**About this exercise**
What lines in the records include the string "Core"? Return each one.

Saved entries
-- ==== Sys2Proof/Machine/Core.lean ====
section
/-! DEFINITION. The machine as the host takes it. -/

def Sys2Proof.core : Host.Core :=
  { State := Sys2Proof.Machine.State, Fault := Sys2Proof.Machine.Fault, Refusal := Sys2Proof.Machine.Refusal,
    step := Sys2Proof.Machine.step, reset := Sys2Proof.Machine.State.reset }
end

**Written reply**
-- ==== Sys2Proof/Machine/Core.lean ====
def Sys2Proof.core : Host.Core :=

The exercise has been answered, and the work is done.